* _WORK INSTRUCTIONS_
Every line of the records that holds the word "Settles" should be copied out.

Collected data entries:

____________________

theorem waitPop_cons {ev : Word} {rest : List Word} (hq : s.q = ev :: rest) :
    waitPop s = { s with q := rest, result0 := ev, cmdbuf := [] } := by
  simp only [waitPop, hq, State.setR0, State.retire]

theorem waitPop_nil (hq : s.q = []) : waitPop s = s := by simp only [waitPop, hq]

/-- Settles O54: both commands with the queue not empty, and with it empty. -/
theorem keyCommandsTakeTheOldestEvent : Obligations.KeyCommandsTakeTheOldestEvent := by
  refine ⟨fun a rest => ⟨decode_header _ _ _, decode_header _ _ _⟩, fun s hm => ?_⟩
  rw [exec_pollkey_pops hm, exec_waitkey_pops hm]
  refine ⟨fun ev rest hq => ?_, fun hq => ?_⟩
  · rw [State.pop_cons hq, waitPop_cons hq]
    exact ⟨rfl, rfl⟩
  · rw [State.pop_nil hq, waitPop_nil hq]
    exact ⟨rfl, rfl⟩

end Sys2Proof.Machine
end

section
/-! The scan engine's step in each of its four states (46_queue_arb.md R251, R257 to R259). -/

namespace Sys2Proof.Machine

variable {s : State}

/-! ### The poll of InPoll -/

/-- A poll takes no turn off the list (45_keyscan.md R225, log 1). -/
theorem poll_sched (s : State) : (poll s).2.sched = s.sched := by
  have hframe := poll_frame s
  unfold PollFrame at hframe
  rw [hframe]

theorem enginePoll_none {s1 : State} (hpoll : poll s = (none, s1)) :
    enginePoll s = { s1 with scanact := false, se := .checkArb } := by
  simp only [enginePoll, hpoll]

theorem enginePoll_some {e : KeyEvent} {s1 : State} (hpoll : poll s = (some e, s1)) :
    enginePoll s = { s1 with scanact := false, se := .pushPending e.word } := by
  simp only [enginePoll, hpoll]

/-! ### The room in the queue -/

theorem State.canPush_iff : s.canPush = true ↔ s.q.length < 32 := decide_eq_true_iff

/-! ### The steps -/

section
variable (hm : s.cfg.multicore = true)
include hm

theorem engineStep_off (hse : s.se = .off) :
    engineStep s = { s with se := if s.scanen then .checkArb else .off } := by
  have hstep : engineStep s = if s.scanen then { s with se := .checkArb } else s := by
    simp only [engineStep, hm, hse, if_true]
  rw [hstep]
  split
  · rfl
  · rw [← hse]

theorem engineStep_checkArb_free (hse : s.se = .checkArb) (harb : s.arb = false) :
    engineStep s = { s with scanact := true, se := .inPoll } := by
  simp [engineStep, hm, hse, harb]

theorem engineStep_checkArb_taken (hse : s.se = .checkArb) (harb : s.arb = true) : engineStep s = s := by
  simp [engineStep, hm, hse, harb]

theorem engineStep_inPoll (hse : s.se = .inPoll) : engineStep s = enginePoll s := by
  simp only [engineStep, hm, hse, if_true]

theorem engineStep_push {ev : Word} (hse : s.se = .pushPending ev) (hroom : s.q.length < 32) :
    engineStep s = { s with q := s.q ++ [ev], se := .checkArb } := by
  simp only [engineStep, hm, hse, State.canPush_iff.2 hroom, if_true, State.push]

theorem engineStep_push_waits {ev : Word} (hse : s.se = .pushPending ev) (hfull : 32 ≤ s.q.length) :
    engineStep s = s := by
  have hcannot : ¬ s.canPush = true := fun hcan => absurd (State.canPush_iff.1 hcan) (Nat.not_lt.2 hfull)
  simp only [engineStep, hm, hse, if_true, if_neg hcannot]

end

/-- Settles O56: a scan turn is `engineStep`, taken state by state; the poll of InPoll leaves the list of turns as it was. -/
theorem scanEngineFollowsItsStates : Obligations.ScanEngineFollowsItsStates := by
  intro s hm
  have hturn : step (s.taking .scan) = .next (engineStep s) := step_taking s .scan
  have hsched {event : Option KeyEvent} {s1 : State} (hpoll : poll s = (event, s1)) : s.sched = s1.sched := by
    rw [← poll_sched s, hpoll]
  rw [hturn]
  refine ⟨fun hse => ?off, fun hse harb => ?free, fun hse harb => ?taken, fun s1 hse hpoll => ?nothing,
    fun e s1 hse hpoll => ?event, fun ev hse hroom => ?room, fun ev hse hfull => ?full⟩
  case off => rw [engineStep_off hm hse]
  case free => rw [engineStep_checkArb_free hm hse harb]
  case taken => rw [engineStep_checkArb_taken hm hse harb]
  case nothing => rw [engineStep_inPoll hm hse, enginePoll_none hpoll, hsched hpoll]
  case event => rw [engineStep_inPoll hm hse, enginePoll_some hpoll, hsched hpoll]
  case room => rw [engineStep_push hm hse hroom]
  case full => rw [engineStep_push_waits hm hse hfull]

end Sys2Proof.Machine
end

section
/-! No turn stops (60_exceptions.md R280): the only fault of the model is that of a command without a current surface, and
every state of the invariant has one (10_state.md R23). -/

namespace Sys2Proof.Machine

variable {s : State}

/-! ### The commands -/

theorem execBitmap_next {sf : Surface} (hcur : s.current? = some sf) (x y : Word) (p : BitVec 32) :
    ∃ t, execBitmap x y p s = .next t := by
  by_cases hp : p = 0
  · exact ⟨_, if_pos hp⟩
  · exact ⟨_, execBitmap_some hp x y hcur⟩

/-- Every command answers a next state where there is a current surface; those that do not act on it answer one anywhere. -/
theorem exec_next (hcurrent : ∃ sf, s.current? = some sf) (i : Instr) : ∃ t, exec i s = .next t := by
  obtain ⟨sf, hcur⟩ := hcurrent
  cases i with
  | nop | surfnew | surffree | select | present | pollkey | waitkey => exact ⟨_, rfl⟩
  | setcur | setfg | fill | pixel | line | rect | sprite | char | string => exact ⟨_, s.onCurrent_some hcur _⟩
  | setfont f => exact ⟨_, exec_setfont_some hcur f⟩
  | getcur => exact ⟨_, exec_getcur_some hcur⟩
  | getpix x y => exact ⟨_, execGetpix_some hcur x y⟩
  | bitmap x y p => exact execBitmap_next hcur x y p

/-! ### The turns -/

/-- Whatever `CMDBUF` holds: a command, an illegal header (60_exceptions.md R282) or an incomplete command. -/
theorem runCommand_next (hcurrent : ∃ sf, s.current? = some sf) : ∃ t, runCommand s = .next t := by
  unfold runCommand
  split
  case h_1 i _ _ => exact exec_next hcurrent i
  case h_2 => exact ⟨_, rfl⟩
  case h_3 => exact ⟨_, rfl⟩

/-- Only a write of CMD can run a command; every other access of the host just retires (10_state.md R28). -/
theorem hostAccess_next (hcurrent : ∃ sf, s.current? = some sf) (op : HostOp) : ∃ t, hostAccess op s = .next t := by
  unfold hostAccess
  split
  case h_1 v => exact runCommand_next (s := { s with cmdbuf := s.cmdbuf ++ [v] }) hcurrent
  all_goals exact ⟨_, rfl⟩

theorem primaryTurn_next (hcurrent : ∃ sf, s.current? = some sf) : ∃ t, primaryTurn s = .next t := by
  unfold primaryTurn
  split
  case isTrue => exact runCommand_next hcurrent
  case isFalse =>
    split
    case h_1 => exact ⟨_, rfl⟩
    case h_2 op rest _ => exact hostAccess_next (s := { s with hostOps := rest }) hcurrent op

theorem takeTurn_next (hcurrent : ∃ sf, s.current? = some sf) (turn : Turn) : ∃ t, takeTurn turn s = .next t := by
  cases turn with
  | primary => exact primaryTurn_next hcurrent
  | scan | tick | reset => exact ⟨_, rfl⟩

/-- Settles O10: the choice of the turn keeps the invariant, so the agent that moves finds a current surface. -/
theorem noStepStops : Obligations.NoStepStops := fun s h => takeTurn_next (nextTurn_keeps_inv h).current (nextTurn s).1

end Sys2Proof.Machine
end
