-- ==== Sys2Proof/Machine/Step.lean ====
section
/-! DEFINITION. One step of the machine: the next listed turn, or the turn that falls due when none is listed (log 4). -/

namespace Sys2Proof.Machine

/-- One step. -/
def step (s : State) : Host.Outcome State Fault Refusal :=
  match s.turns with
  | t :: rest => takeTurn t { s with turns := rest }
  | [] => ownTurn s

/-- The instruction of `nbits` bits that are `w` stands where the next step takes it: the Engine is Busy with that
command word, its operands latched as the CMD write latches them (10_state.md R23), and its completion step is the next
turn (log 5, log 18). -/
def State.withFetchWord (s : State) (nbits w : Nat) : State :=
  withIssued (BitVec.ofNat 32 (w % 2 ^ nbits)) s

end Sys2Proof.Machine
end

____________________

* _YOUR SOLUTION_
/-- Settles O54: both commands with the queue not empty, and with it empty. -/
/-- Settles O56: a scan turn is `engineStep`, taken state by state; the poll of InPoll leaves the list of turns as it was. -/
/-- Settles O10: the choice of the turn keeps the invariant, so the agent that moves finds a current surface. -/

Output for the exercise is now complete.